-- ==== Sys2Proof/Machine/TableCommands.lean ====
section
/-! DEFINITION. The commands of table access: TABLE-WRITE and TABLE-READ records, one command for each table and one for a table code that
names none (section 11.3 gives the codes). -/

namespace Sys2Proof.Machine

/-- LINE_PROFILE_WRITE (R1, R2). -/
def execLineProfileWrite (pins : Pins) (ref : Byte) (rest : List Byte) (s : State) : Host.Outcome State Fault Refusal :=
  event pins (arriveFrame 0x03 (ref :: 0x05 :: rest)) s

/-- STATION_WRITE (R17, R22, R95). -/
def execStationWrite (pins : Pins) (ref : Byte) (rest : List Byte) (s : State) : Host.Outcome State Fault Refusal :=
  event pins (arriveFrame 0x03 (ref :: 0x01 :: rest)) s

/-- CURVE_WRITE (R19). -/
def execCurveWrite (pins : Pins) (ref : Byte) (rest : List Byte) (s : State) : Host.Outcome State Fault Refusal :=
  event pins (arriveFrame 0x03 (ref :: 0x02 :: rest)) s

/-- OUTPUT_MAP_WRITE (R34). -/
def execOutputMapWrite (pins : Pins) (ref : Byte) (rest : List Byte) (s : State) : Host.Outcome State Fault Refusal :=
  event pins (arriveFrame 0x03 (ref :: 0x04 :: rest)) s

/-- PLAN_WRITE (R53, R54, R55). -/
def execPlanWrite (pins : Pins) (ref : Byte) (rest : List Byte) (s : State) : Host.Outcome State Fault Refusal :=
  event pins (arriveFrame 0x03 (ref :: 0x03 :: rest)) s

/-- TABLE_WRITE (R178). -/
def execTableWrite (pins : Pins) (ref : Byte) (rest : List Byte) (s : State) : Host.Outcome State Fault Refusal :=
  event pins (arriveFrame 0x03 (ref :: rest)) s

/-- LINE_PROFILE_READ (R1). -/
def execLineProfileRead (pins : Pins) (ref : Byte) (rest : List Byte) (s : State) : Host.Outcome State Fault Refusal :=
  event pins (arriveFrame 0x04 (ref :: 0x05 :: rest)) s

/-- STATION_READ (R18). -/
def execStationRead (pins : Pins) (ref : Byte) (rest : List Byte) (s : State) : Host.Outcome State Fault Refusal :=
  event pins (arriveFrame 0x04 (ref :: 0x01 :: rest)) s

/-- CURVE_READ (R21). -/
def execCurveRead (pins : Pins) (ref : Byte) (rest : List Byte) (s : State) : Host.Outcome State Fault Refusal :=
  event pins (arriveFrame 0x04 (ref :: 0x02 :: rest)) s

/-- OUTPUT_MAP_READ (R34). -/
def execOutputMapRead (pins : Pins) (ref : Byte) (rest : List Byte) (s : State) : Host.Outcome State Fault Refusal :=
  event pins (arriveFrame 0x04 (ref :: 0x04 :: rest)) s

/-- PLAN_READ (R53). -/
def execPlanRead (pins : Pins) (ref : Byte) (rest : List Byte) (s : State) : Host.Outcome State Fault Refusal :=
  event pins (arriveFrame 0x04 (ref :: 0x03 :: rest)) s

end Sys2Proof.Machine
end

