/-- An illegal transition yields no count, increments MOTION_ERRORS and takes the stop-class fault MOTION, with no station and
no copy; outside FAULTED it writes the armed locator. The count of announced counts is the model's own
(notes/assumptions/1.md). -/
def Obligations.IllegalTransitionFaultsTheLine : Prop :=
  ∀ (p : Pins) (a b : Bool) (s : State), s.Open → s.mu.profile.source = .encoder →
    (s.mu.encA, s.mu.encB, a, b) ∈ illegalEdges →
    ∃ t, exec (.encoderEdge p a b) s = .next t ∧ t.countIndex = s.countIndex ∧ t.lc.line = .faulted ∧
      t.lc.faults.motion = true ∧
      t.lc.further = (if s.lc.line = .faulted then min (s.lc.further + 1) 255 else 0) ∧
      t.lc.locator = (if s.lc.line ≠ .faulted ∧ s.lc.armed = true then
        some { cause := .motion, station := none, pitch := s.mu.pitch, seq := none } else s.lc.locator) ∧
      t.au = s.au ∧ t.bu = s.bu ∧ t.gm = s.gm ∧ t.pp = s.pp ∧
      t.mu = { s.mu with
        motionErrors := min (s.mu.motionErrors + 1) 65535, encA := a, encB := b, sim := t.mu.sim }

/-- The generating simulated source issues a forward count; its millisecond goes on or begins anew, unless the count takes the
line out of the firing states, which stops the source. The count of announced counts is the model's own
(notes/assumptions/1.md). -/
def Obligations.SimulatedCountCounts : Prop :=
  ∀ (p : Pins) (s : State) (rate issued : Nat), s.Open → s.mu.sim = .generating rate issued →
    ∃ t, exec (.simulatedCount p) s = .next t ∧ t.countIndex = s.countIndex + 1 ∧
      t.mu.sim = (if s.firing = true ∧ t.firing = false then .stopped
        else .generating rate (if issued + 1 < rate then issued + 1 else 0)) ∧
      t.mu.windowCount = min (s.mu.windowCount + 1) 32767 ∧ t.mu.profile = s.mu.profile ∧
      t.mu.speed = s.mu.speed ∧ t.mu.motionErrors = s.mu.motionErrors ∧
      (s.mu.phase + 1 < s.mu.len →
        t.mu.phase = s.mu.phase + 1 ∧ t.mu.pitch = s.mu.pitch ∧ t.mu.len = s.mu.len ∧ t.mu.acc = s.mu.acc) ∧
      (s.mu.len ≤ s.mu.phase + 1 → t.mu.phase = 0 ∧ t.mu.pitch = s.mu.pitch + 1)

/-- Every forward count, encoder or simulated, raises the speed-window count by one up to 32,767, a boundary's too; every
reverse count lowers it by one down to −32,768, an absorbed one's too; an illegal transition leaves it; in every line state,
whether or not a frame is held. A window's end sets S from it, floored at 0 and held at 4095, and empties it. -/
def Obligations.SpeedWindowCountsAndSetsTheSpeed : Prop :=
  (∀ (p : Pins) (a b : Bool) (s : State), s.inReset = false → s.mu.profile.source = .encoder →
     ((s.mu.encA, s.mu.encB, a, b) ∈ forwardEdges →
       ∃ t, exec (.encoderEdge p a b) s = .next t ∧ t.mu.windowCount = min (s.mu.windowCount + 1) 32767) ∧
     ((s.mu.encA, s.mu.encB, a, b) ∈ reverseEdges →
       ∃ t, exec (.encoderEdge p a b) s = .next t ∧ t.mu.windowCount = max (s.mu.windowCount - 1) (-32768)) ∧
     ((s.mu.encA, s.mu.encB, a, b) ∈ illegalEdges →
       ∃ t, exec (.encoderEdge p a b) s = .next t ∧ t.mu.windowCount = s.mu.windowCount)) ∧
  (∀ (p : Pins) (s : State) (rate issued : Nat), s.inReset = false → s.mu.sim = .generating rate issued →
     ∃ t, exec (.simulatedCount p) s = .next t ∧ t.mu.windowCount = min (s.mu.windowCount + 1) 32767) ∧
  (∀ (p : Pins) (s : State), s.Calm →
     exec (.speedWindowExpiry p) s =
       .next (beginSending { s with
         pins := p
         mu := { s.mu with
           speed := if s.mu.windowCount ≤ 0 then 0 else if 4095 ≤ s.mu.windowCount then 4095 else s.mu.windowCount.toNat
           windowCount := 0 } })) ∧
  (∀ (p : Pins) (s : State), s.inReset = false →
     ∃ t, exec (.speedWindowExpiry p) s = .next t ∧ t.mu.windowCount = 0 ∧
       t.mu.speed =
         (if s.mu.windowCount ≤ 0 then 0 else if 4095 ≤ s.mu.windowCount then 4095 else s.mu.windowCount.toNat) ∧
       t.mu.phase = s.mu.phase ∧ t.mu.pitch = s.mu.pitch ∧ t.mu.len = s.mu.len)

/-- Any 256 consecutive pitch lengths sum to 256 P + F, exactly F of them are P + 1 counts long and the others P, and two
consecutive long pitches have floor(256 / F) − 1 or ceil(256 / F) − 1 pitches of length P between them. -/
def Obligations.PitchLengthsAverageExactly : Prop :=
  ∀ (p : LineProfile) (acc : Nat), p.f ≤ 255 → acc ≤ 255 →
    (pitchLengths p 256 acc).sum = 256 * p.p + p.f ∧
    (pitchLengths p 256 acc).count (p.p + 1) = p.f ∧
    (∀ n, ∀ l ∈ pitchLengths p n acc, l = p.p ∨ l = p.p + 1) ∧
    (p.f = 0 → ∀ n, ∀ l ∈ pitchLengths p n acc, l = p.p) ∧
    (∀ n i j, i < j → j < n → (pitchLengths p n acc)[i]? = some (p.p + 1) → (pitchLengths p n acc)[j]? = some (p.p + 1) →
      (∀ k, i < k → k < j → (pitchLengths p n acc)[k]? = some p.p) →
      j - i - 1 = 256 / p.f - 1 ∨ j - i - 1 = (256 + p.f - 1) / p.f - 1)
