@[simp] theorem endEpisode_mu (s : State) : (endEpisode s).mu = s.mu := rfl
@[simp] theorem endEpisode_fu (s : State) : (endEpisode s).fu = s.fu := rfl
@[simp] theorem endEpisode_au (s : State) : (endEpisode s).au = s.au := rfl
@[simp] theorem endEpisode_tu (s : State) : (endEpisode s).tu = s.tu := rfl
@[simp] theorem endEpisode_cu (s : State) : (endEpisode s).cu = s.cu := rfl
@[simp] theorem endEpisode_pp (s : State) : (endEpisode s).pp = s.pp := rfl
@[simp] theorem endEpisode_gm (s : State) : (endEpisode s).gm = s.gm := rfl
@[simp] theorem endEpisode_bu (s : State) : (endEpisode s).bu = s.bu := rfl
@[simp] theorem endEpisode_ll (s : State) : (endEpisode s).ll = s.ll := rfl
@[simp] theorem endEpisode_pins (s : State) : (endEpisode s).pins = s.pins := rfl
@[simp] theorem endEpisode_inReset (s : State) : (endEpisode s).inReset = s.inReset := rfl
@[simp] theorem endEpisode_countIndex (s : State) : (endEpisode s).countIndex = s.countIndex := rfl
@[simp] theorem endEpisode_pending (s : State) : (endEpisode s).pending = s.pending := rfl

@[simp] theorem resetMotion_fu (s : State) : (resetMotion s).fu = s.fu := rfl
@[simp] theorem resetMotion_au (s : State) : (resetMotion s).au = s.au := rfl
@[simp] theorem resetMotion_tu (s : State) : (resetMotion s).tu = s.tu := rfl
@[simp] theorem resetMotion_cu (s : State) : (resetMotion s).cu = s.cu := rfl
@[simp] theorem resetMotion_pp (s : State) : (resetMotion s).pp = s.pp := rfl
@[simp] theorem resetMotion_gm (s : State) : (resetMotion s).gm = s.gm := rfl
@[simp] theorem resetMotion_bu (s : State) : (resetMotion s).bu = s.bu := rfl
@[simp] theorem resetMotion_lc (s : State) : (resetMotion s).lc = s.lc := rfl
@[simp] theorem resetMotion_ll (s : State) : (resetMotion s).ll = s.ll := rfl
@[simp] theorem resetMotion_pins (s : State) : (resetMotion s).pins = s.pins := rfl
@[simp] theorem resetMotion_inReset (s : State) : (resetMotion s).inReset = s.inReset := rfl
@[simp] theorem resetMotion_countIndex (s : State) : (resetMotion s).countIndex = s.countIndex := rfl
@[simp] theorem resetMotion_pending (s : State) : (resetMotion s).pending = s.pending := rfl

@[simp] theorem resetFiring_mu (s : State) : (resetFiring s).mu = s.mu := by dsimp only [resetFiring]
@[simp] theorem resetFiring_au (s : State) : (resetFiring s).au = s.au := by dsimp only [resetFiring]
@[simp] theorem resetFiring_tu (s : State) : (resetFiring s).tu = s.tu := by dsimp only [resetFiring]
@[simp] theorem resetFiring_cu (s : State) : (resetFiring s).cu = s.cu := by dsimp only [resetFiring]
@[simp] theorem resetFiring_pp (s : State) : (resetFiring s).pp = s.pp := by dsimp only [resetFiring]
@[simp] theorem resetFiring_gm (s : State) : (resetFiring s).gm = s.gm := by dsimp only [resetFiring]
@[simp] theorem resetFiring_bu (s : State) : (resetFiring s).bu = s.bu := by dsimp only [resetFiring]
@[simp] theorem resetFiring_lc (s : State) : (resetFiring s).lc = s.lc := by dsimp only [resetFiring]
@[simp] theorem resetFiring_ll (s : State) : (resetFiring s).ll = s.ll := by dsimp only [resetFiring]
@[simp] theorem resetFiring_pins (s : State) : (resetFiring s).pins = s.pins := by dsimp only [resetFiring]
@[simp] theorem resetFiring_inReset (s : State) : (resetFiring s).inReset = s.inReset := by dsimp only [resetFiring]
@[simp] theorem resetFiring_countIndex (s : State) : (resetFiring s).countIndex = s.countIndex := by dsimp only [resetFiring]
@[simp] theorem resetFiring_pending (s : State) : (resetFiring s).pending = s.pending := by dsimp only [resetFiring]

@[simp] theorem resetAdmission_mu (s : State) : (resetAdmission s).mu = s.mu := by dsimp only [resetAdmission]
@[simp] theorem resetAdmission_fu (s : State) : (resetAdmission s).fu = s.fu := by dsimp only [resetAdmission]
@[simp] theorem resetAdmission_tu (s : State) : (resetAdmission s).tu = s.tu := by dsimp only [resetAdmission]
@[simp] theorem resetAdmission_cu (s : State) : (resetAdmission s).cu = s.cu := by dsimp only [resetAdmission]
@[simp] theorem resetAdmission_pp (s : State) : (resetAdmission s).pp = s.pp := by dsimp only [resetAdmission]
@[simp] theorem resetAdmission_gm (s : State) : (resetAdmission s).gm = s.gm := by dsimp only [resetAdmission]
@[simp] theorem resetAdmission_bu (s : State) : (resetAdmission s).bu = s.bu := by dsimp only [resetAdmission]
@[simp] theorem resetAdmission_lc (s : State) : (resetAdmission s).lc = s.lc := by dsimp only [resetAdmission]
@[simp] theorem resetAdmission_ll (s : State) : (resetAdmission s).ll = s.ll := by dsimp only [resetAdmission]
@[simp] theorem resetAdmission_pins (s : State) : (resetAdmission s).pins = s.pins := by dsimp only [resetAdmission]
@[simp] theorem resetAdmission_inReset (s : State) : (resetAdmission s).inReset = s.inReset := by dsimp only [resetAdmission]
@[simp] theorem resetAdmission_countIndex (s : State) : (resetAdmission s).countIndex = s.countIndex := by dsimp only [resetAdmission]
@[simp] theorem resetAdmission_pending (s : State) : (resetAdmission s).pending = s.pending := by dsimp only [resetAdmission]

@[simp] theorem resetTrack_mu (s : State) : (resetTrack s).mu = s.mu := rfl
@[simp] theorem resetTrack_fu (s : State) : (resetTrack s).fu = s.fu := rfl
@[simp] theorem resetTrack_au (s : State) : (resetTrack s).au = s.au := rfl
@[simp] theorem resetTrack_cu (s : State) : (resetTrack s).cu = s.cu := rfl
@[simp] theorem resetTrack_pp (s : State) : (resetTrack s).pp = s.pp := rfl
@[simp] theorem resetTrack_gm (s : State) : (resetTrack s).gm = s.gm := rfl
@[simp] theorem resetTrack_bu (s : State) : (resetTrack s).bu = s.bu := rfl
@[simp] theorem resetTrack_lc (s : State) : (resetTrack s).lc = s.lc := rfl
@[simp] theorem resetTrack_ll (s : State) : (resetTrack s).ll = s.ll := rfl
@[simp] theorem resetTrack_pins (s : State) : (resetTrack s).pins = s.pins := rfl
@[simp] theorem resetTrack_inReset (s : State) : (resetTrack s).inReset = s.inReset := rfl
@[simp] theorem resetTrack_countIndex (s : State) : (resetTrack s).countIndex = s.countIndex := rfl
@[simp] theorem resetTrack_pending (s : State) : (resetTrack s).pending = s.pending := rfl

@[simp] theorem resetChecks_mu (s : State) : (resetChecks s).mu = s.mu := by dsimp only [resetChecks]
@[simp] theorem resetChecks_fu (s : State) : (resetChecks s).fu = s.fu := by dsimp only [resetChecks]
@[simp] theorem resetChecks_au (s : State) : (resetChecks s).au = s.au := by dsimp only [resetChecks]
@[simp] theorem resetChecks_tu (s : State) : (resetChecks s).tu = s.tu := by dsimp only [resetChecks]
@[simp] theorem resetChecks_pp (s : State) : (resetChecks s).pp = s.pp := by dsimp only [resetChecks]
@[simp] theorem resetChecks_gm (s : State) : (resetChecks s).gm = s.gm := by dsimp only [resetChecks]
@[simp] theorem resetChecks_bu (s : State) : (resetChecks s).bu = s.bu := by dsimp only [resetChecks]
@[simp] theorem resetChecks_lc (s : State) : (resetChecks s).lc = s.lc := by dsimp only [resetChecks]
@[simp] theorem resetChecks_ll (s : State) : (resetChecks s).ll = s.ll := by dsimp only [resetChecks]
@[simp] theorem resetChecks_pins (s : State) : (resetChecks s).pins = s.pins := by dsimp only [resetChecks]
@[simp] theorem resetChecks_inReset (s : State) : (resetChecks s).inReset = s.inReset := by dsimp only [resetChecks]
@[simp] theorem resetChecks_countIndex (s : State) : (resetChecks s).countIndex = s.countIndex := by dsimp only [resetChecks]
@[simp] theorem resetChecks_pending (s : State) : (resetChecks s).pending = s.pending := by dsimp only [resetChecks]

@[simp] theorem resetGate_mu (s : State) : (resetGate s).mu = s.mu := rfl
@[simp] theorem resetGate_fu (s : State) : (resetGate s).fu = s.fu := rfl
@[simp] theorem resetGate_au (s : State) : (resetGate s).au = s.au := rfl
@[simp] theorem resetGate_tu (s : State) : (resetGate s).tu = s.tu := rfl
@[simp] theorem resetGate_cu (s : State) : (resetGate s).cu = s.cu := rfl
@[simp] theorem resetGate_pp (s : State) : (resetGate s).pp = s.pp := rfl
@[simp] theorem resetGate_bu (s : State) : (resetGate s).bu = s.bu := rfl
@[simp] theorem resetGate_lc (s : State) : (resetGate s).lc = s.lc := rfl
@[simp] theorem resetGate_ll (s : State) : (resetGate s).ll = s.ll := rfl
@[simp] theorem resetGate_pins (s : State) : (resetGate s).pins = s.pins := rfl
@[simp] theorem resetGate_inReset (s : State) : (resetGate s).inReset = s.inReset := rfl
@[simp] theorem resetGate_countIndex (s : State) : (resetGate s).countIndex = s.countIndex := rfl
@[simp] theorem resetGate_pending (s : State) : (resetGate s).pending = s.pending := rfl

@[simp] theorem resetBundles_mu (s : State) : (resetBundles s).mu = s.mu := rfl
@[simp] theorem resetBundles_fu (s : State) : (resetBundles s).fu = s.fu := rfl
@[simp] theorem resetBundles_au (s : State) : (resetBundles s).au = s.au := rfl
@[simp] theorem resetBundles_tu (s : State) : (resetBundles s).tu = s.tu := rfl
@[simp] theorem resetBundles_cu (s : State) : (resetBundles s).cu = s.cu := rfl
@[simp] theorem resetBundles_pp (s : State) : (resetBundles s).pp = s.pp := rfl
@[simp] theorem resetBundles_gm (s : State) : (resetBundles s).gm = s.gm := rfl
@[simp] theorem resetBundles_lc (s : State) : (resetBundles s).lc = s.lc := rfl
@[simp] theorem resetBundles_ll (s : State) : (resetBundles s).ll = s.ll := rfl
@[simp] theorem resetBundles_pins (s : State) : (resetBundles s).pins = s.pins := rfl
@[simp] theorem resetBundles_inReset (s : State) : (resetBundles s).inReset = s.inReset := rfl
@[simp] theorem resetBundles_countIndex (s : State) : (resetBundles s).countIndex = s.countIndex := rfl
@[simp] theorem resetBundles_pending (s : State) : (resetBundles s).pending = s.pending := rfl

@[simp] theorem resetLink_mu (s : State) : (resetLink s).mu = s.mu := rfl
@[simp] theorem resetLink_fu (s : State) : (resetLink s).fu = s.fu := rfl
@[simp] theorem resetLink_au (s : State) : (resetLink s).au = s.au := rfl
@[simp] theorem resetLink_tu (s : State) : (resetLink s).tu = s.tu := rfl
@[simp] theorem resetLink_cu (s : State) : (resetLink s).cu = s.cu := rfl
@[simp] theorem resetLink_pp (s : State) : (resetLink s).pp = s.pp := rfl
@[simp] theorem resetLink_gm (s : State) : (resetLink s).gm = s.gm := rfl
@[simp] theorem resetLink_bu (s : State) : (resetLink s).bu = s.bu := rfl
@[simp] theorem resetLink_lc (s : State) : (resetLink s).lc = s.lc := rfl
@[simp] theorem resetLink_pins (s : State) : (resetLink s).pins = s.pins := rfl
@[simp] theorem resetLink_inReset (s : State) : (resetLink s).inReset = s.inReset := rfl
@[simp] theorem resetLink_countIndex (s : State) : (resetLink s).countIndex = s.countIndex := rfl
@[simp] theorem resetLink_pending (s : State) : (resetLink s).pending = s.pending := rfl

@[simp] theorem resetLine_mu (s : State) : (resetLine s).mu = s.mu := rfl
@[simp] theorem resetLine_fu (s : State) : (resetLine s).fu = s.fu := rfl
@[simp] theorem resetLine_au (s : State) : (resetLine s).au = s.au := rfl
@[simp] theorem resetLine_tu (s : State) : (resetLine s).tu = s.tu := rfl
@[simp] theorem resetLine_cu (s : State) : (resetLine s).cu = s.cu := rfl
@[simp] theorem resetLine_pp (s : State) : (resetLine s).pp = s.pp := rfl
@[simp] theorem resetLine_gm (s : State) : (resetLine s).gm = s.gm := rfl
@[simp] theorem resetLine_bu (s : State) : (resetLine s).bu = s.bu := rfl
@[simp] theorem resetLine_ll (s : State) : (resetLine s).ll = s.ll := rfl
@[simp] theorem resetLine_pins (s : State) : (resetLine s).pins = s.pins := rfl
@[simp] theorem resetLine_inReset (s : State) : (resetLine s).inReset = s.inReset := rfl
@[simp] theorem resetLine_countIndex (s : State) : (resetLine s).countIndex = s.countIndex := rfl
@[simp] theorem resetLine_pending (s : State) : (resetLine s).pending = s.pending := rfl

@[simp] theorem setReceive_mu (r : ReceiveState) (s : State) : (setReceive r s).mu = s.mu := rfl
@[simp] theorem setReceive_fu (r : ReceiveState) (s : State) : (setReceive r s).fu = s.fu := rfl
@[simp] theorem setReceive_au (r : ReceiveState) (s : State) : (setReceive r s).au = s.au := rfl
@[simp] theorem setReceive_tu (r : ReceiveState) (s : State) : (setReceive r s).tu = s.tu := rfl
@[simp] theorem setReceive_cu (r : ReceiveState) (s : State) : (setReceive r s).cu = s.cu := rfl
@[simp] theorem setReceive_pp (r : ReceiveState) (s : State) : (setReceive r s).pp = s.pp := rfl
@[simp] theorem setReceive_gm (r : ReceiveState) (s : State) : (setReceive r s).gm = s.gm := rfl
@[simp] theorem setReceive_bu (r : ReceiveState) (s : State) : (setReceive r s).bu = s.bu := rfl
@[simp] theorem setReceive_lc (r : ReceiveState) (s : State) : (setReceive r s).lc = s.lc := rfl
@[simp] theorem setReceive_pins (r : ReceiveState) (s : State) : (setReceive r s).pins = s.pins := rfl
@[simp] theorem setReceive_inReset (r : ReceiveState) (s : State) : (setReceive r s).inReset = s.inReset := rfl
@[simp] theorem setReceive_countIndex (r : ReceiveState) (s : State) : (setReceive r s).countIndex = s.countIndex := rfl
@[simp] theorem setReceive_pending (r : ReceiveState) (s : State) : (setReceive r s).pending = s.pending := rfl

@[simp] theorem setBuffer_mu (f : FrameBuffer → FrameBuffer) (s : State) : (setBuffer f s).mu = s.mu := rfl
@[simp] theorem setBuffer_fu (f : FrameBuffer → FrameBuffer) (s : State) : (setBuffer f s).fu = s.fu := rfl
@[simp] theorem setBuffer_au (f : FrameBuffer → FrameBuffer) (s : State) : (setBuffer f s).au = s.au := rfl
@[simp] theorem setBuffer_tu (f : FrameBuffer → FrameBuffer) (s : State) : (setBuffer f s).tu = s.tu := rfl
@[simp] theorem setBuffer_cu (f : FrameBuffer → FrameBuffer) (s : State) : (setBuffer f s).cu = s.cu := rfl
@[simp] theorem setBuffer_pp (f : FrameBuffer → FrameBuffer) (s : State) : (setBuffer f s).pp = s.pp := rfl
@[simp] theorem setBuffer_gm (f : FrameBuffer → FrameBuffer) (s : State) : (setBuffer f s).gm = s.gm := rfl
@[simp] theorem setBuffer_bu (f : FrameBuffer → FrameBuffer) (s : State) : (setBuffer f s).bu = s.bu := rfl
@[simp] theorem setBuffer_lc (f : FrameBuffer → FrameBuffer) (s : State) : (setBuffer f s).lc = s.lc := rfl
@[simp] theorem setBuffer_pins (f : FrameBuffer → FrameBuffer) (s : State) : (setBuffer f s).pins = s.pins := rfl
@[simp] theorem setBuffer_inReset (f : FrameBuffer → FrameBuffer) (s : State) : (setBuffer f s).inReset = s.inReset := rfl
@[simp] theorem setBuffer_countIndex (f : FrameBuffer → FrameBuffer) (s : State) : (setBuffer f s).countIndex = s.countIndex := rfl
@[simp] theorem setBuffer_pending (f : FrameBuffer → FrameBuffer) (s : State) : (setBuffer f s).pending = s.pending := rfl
^^^^
EXERCISE DIRECTIONS: Repeat, word for word, the lines above between the line holding "s.pp := by dsimp only [resetAdmission]" and the line holding "(resetTrack s).inReset = s.inReset := rfl", inclusive; omit everything else.

RESULT OF THE EXERCISE:
@[simp] theorem resetAdmission_pp (s : State) : (resetAdmission s).pp = s.pp := by dsimp only [resetAdmission]
@[simp] theorem resetAdmission_gm (s : State) : (resetAdmission s).gm = s.gm := by dsimp only [resetAdmission]
@[simp] theorem resetAdmission_bu (s : State) : (resetAdmission s).bu = s.bu := by dsimp only [resetAdmission]
@[simp] theorem resetAdmission_lc (s : State) : (resetAdmission s).lc = s.lc := by dsimp only [resetAdmission]
@[simp] theorem resetAdmission_ll (s : State) : (resetAdmission s).ll = s.ll := by dsimp only [resetAdmission]
@[simp] theorem resetAdmission_pins (s : State) : (resetAdmission s).pins = s.pins := by dsimp only [resetAdmission]
@[simp] theorem resetAdmission_inReset (s : State) : (resetAdmission s).inReset = s.inReset := by dsimp only [resetAdmission]
@[simp] theorem resetAdmission_countIndex (s : State) : (resetAdmission s).countIndex = s.countIndex := by dsimp only [resetAdmission]
@[simp] theorem resetAdmission_pending (s : State) : (resetAdmission s).pending = s.pending := by dsimp only [resetAdmission]

@[simp] theorem resetTrack_mu (s : State) : (resetTrack s).mu = s.mu := rfl
@[simp] theorem resetTrack_fu (s : State) : (resetTrack s).fu = s.fu := rfl
@[simp] theorem resetTrack_au (s : State) : (resetTrack s).au = s.au := rfl
@[simp] theorem resetTrack_cu (s : State) : (resetTrack s).cu = s.cu := rfl
@[simp] theorem resetTrack_pp (s : State) : (resetTrack s).pp = s.pp := rfl
@[simp] theorem resetTrack_gm (s : State) : (resetTrack s).gm = s.gm := rfl
@[simp] theorem resetTrack_bu (s : State) : (resetTrack s).bu = s.bu := rfl
@[simp] theorem resetTrack_lc (s : State) : (resetTrack s).lc = s.lc := rfl
@[simp] theorem resetTrack_ll (s : State) : (resetTrack s).ll = s.ll := rfl
@[simp] theorem resetTrack_pins (s : State) : (resetTrack s).pins = s.pins := rfl
@[simp] theorem resetTrack_inReset (s : State) : (resetTrack s).inReset = s.inReset := rfl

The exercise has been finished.